For repeated score iteration on the same candidate space:

```python
nt.grid()

nt.scores_grid(
    label="Group",
    weights={
        "sep": [15, 5, 80],
        "supervised": [60, 15, 15, 10],
    },
)

nt.materialize()
```

### Rank and shortlist

```python
nt.rank("Group")
nt.stability_rank("Group")
nt_small = nt.shortlist(p_adj_max=0.01)
```

This workflow is available in `samples` mode and is useful when you want graph-aware feature selection before rebuilding a smaller network.

## Concepts

### Node mode

- `samples`: nodes are samples and edges represent sample similarity
- `features`: nodes are features and multilayer builds can include cross-omics feature edges

### Layer mode

- `stack`: one combined graph
- `multilayer`: per-layer graphs plus integrated outputs

### Methods

- `spearman`: correlation-based
- `clr`: mutual-information based
- `rf`: ExtraTrees similarity
- `glasso`: sparse precision graph

### Sparsity controls

- `auto_target`: default thresholding control
- `k=None`: threshold-only graph
- `k="auto"`: adaptive kNN pruning
- `mutual=True`: stricter kNN graph
- `attach_isolates=True`: reconnect isolates after sparsification

## Tuning model

`tune()` separates expensive candidate construction from cheap rescoring:

- `grid()`: build all candidate graph states once
- `scores_grid()`: score the grid in unsupervised or supervised mode
- `materialize()`: restore any leaderboard row as a live `Netan` object

This makes it practical to iterate on score weights without rerunning inference.

## Visualization and export

```python
nt.plot(layout="kamada_kawai", color="Group")
nt.export("edges.csv")
```

Supported layouts:

- `force-directed`
- `spring`
- `circular`
- `kamada_kawai`
- `random`

## Persistence

```python
path = nt.save("netan.pkl")
nt2 = netan.load(path)
```

This restores stored graphs, rankings, caches, and tuning grids.
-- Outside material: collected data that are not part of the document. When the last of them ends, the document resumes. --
/-- The state with those fields blanked that a change of run state, gap state or feeder output may write, and what goes with it: W
and approach pending, the load history, the jump window, the request queue with its answers, and the Fault Record. -/
def State.still (s : State) : State :=
  { s with
    monitor.nofeed := false
    run := { s.run with state := .starting, primingTimer := none, clearTimer := none }
    share.capacity := 0
    drive := { s.drive with setpoint := 0, output := 0 }
    gap := { s.gap with setpoint := 0, approach := false, activity := .holding, history := [], jumpWindow := [] }
    queue := []
    line := { s.line with inFlight := none, collisions := 0, backoff := 0, slot := none, answers := []
                          congested := false }
    faults := { first := none, seen := [], further := false } }

/-- The state with every field blanked that any operation of Ops.lean may write, the start of a queued request included. What is left
is written by the meanings themselves: the queue of commands, the time, the settings, the level pins, the sample and the
readings, the peers, the accepted demand, the share record and latches, the span, the reading clock, tramp detection, the
receiver and every other timer. -/
def State.fixed (s : State) : State :=
  { s.still with
    monitor := { s.still.monitor with calibrationKg := 0, linerKg := 0 }
    gap := { GapController.reset with
      span := s.gap.span, armed := s.gap.armed, lastDetection := s.gap.lastDetection
      readingClock := s.gap.readingClock, trampList := s.gap.trampList }
    interface := { campaign := none, pending := none }
    memory := { cells := [], enabled := false, programming := none } }

/-! ### Operations that write only what `still` blanks -/

@[simp] theorem setOutput_still (a : Nat) (s : State) : (setOutput a s).still = s.still := rfl

@[simp] theorem zeroIfZeroed_still (s : State) : (zeroIfZeroed s).still = s.still := by
  unfold zeroIfZeroed; split <;> rfl

@[simp] theorem dropCapacity_still (s : State) : (dropCapacity s).still = s.still := by
  unfold dropCapacity; split <;> rfl

@[simp] theorem setW_still (w : Nat) (s : State) : (setW w s).still = s.still := rfl

@[simp] theorem setAfresh_still (s : State) : (setAfresh s).still = s.still := rfl

@[simp] theorem holdW_still (s : State) : (holdW s).still = s.still := by unfold holdW; split <;> rfl

@[simp] theorem restW_still (s : State) : (restW s).still = s.still := by unfold restW; split <;> rfl

@[simp] theorem emptyJumpIfOpening_still (s : State) : (emptyJumpIfOpening s).still = s.still := by
  unfold emptyJumpIfOpening; split <;> rfl

@[simp] theorem setActivity_still (act : Activity) (s : State) : (setActivity act s).still = s.still := by
  have h : ∀ s : State, ({ s with gap.activity := act } : State).still = s.still := fun _ => rfl
  simp only [setActivity, emptyJumpIfOpening_still, zeroIfZeroed_still, dropCapacity_still, h]
  split <;> rfl

@[simp] theorem updateActivity_still (act : Activity) (s : State) : (updateActivity act s).still = s.still := by
  rw [updateActivity, emptyJumpIfOpening_still]; rfl

@[simp] theorem push_still (s : State) (l : LinePort) (h : l.receiver = s.line.receiver)
    (h' : l.reportTimer = s.line.reportTimer) : ({ s with line := l } : State).still = s.still := by
  simp only [State.still, h, h']

@[simp] theorem answer_still (a : Answer) (s : State) : (State.answer a s).still = s.still :=
  push_still s _ (LinePort.push_receiver _ _) (LinePort.push_reportTimer _ _)

@[simp] theorem endActive_still (o : AnswerOutcome) (s : State) : (endActive o s).still = s.still := by
  unfold endActive
  split
  · split
    · simp only [State.still, LinePort.push_receiver, LinePort.push_reportTimer]
    · rfl
  · rfl

@[simp] theorem endActiveOf_still (k : QueuedKind) (o : AnswerOutcome) (s : State) :
    (endActiveOf k o s).still = s.still := by unfold endActiveOf; split <;> simp

/-- A run of answers touches neither the receiver nor the report timer. -/
theorem pushAll_frame (f : Entry → Answer) (es : List Entry) (l : LinePort) :
    (es.foldl (fun l e => l.push (f e)) l).receiver = l.receiver ∧
      (es.foldl (fun l e => l.push (f e)) l).reportTimer = l.reportTimer := by
  induction es generalizing l with
  | nil => exact ⟨rfl, rfl⟩
  | cons e rest ih => simpa using ih (l.push (f e))

@[simp] theorem flushQueue_still (s : State) : (flushQueue s).still = s.still := by
  have h := pushAll_frame (fun e => s.entryAnswer e (if e.active then .stopped .tripped else .cancelled)) s.queue s.line
  simp only [flushQueue, State.still, h.1, h.2]

@[simp] theorem changeRun_still (r : RunState) (s : State) : (changeRun r s).still = s.still := by
  simp only [changeRun, zeroIfZeroed_still, dropCapacity_still]; rfl

@[simp] theorem endForTrip_still (s : State) : (endForTrip s).still = s.still := by
  unfold endForTrip; split <;> simp

@[simp] theorem trip_still (s : State) : (trip s).still = s.still := by simp [trip]

@[simp] theorem noteFault_still (k : FaultKind) (s : State) : (noteFault k s).still = s.still := rfl

@[simp] theorem report_still (k : FaultKind) (trips : Bool) (s : State) : (report k trips s).still = s.still := by
  unfold report; split <;> simp

@[simp] theorem enterRun_still (r : RunState) (s : State) : (enterRun r s).still = s.still := by
  unfold enterRun; split <;> simp

@[simp] theorem arrive_still (s : State) : (arrive s).still = s.still := by rw [arrive, setActivity_still]; rfl

@[simp] theorem endSetGapReached_still (s : State) : (endSetGapReached s).still = s.still := by
  unfold endSetGapReached
  split
  · split <;> simp
  · rfl

@[simp] theorem moveCrossing_still (s : State) : (moveCrossing s).still = s.still := by
  unfold moveCrossing
  split
  · split <;> simp
  · rfl

@[simp] theorem backingArrival_still (s : State) : (backingArrival s).still = s.still := by
  unfold backingArrival
  split
  · split
    · split <;> simp
    · rfl
  · rfl

@[simp] theorem reclosingArrival_still (s : State) : (reclosingArrival s).still = s.still := by
  unfold reclosingArrival
  split
  · split <;> simp
  · rfl

@[simp] theorem testW_still (s : State) : (testW s).still = s.still := by unfold testW; split <;> simp

@[simp] theorem targetChanged_still (s : State) : (targetChanged s).still = s.still := by
  unfold targetChanged; split <;> simp

@[simp] theorem reversalTest_still (s : State) : (reversalTest s).still = s.still := by
  unfold reversalTest
  split
  · split <;> simp
  · rfl

@[simp] theorem wearChanged_still (s : State) : (wearChanged s).still = s.still := by unfold wearChanged; split <;> simp

@[simp] theorem startMove_still (g : Nat) (s : State) : (startMove g s).still = s.still := by simp [startMove]

@[simp] theorem moveTest_still (s : State) : (moveTest s).still = s.still := by
  unfold moveTest
  split
  · split <;> simp
  · rfl

@[simp] theorem startCalibration_still (k : CalKind) (s : State) : (startCalibration k s).still = s.still := by
  simp [startCalibration]

@[simp] theorem internalCalibrationTest_still (s : State) : (internalCalibrationTest s).still = s.still := by
  unfold internalCalibrationTest; split <;> simp

@[simp] theorem stopCalibration_still (s : State) : (stopCalibration s).still = s.still := by simp [stopCalibration]

@[simp] theorem startRequestedCalibration_still (s : State) : (startRequestedCalibration s).still = s.still := by
  unfold startRequestedCalibration; split <;> simp

@[simp] theorem primingTest_still (s : State) : (primingTest s).still = s.still := by
  unfold primingTest; split <;> simp

/-! ### They write only what `fixed` blanks too -/

/-- What keeps `still` keeps `fixed`. -/
theorem State.fixed_of_still {s t : State} (h : s.still = t.still) : s.fixed = t.fixed := by
  have h' := congrArg State.fixed h
  exact h'

@[simp] theorem setOutput_fixed (a : Nat) (s : State) : (setOutput a s).fixed = s.fixed :=
  State.fixed_of_still (setOutput_still a s)

@[simp] theorem zeroIfZeroed_fixed (s : State) : (zeroIfZeroed s).fixed = s.fixed :=
  State.fixed_of_still (zeroIfZeroed_still s)

@[simp] theorem dropCapacity_fixed (s : State) : (dropCapacity s).fixed = s.fixed :=
  State.fixed_of_still (dropCapacity_still s)

@[simp] theorem setW_fixed (w : Nat) (s : State) : (setW w s).fixed = s.fixed :=
  State.fixed_of_still (setW_still w s)

@[simp] theorem setAfresh_fixed (s : State) : (setAfresh s).fixed = s.fixed :=
  State.fixed_of_still (setAfresh_still s)

@[simp] theorem holdW_fixed (s : State) : (holdW s).fixed = s.fixed :=
  State.fixed_of_still (holdW_still s)

@[simp] theorem restW_fixed (s : State) : (restW s).fixed = s.fixed :=
  State.fixed_of_still (restW_still s)

@[simp] theorem emptyJumpIfOpening_fixed (s : State) : (emptyJumpIfOpening s).fixed = s.fixed :=
  State.fixed_of_still (emptyJumpIfOpening_still s)

@[simp] theorem setActivity_fixed (act : Activity) (s : State) : (setActivity act s).fixed = s.fixed :=
  State.fixed_of_still (setActivity_still act s)

@[simp] theorem updateActivity_fixed (act : Activity) (s : State) : (updateActivity act s).fixed = s.fixed :=
  State.fixed_of_still (updateActivity_still act s)

@[simp] theorem answer_fixed (a : Answer) (s : State) : (State.answer a s).fixed = s.fixed :=
  State.fixed_of_still (answer_still a s)

@[simp] theorem endActive_fixed (o : AnswerOutcome) (s : State) : (endActive o s).fixed = s.fixed :=
  State.fixed_of_still (endActive_still o s)

@[simp] theorem endActiveOf_fixed (k : QueuedKind) (o : AnswerOutcome) (s : State) :
    (endActiveOf k o s).fixed = s.fixed :=
  State.fixed_of_still (endActiveOf_still k o s)

@[simp] theorem flushQueue_fixed (s : State) : (flushQueue s).fixed = s.fixed :=
  State.fixed_of_still (flushQueue_still s)

@[simp] theorem changeRun_fixed (r : RunState) (s : State) : (changeRun r s).fixed = s.fixed :=
  State.fixed_of_still (changeRun_still r s)

@[simp] theorem endForTrip_fixed (s : State) : (endForTrip s).fixed = s.fixed :=
  State.fixed_of_still (endForTrip_still s)

@[simp] theorem trip_fixed (s : State) : (trip s).fixed = s.fixed :=
  State.fixed_of_still (trip_still s)

@[simp] theorem noteFault_fixed (k : FaultKind) (s : State) : (noteFault k s).fixed = s.fixed :=
  State.fixed_of_still (noteFault_still k s)

@[simp] theorem report_fixed (k : FaultKind) (trips : Bool) (s : State) : (report k trips s).fixed = s.fixed :=
  State.fixed_of_still (report_still k trips s)

@[simp] theorem enterRun_fixed (r : RunState) (s : State) : (enterRun r s).fixed = s.fixed :=
  State.fixed_of_still (enterRun_still r s)

@[simp] theorem arrive_fixed (s : State) : (arrive s).fixed = s.fixed :=
  State.fixed_of_still (arrive_still s)

@[simp] theorem endSetGapReached_fixed (s : State) : (endSetGapReached s).fixed = s.fixed :=
  State.fixed_of_still (endSetGapReached_still s)

@[simp] theorem moveCrossing_fixed (s : State) : (moveCrossing s).fixed = s.fixed :=
  State.fixed_of_still (moveCrossing_still s)

@[simp] theorem backingArrival_fixed (s : State) : (backingArrival s).fixed = s.fixed :=
  State.fixed_of_still (backingArrival_still s)

@[simp] theorem reclosingArrival_fixed (s : State) : (reclosingArrival s).fixed = s.fixed :=
  State.fixed_of_still (reclosingArrival_still s)

@[simp] theorem testW_fixed (s : State) : (testW s).fixed = s.fixed :=
  State.fixed_of_still (testW_still s)

@[simp] theorem targetChanged_fixed (s : State) : (targetChanged s).fixed = s.fixed :=
  State.fixed_of_still (targetChanged_still s)

@[simp] theorem reversalTest_fixed (s : State) : (reversalTest s).fixed = s.fixed :=
  State.fixed_of_still (reversalTest_still s)

@[simp] theorem wearChanged_fixed (s : State) : (wearChanged s).fixed = s.fixed :=
  State.fixed_of_still (wearChanged_still s)

@[simp] theorem startMove_fixed (g : Nat) (s : State) : (startMove g s).fixed = s.fixed :=
  State.fixed_of_still (startMove_still g s)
The live Plotly figure handle is not serialized.

## Input contract

`netan` expects one object or a list of objects exposing:

- `r.X`: `pandas.DataFrame` with shape `features x samples`
- `r.samples`: `pandas.DataFrame` whose first column contains sample IDs aligned to `r.X.columns`
- `r.features`: optional feature metadata

Rodin already matches this layout.

## Public API

Main entry points:

- `netan.create(...)`
- `netan.load(path)`
- `Netan.build(...)`
- `Netan.adjust(...)`
- `Netan.grid(...)`
- `Netan.scores_grid(...)`
- `Netan.materialize(...)`
- `Netan.tune(...)`
- `Netan.rank(...)`
- `Netan.stability_rank(...)`
- `Netan.shortlist(...)`
- `Netan.plot(...)`
- `Netan.export(...)`
- `Netan.save(path)`

For exact parameters, use the Python docstrings.

## Notes

- `samples` mode is where label-aware tuning and `rank()` make the most sense.
- `features` mode is the right choice for variable-level network exploration.
- For larger graphs, `spearman`, `clr`, and `rf` are usually the practical defaults.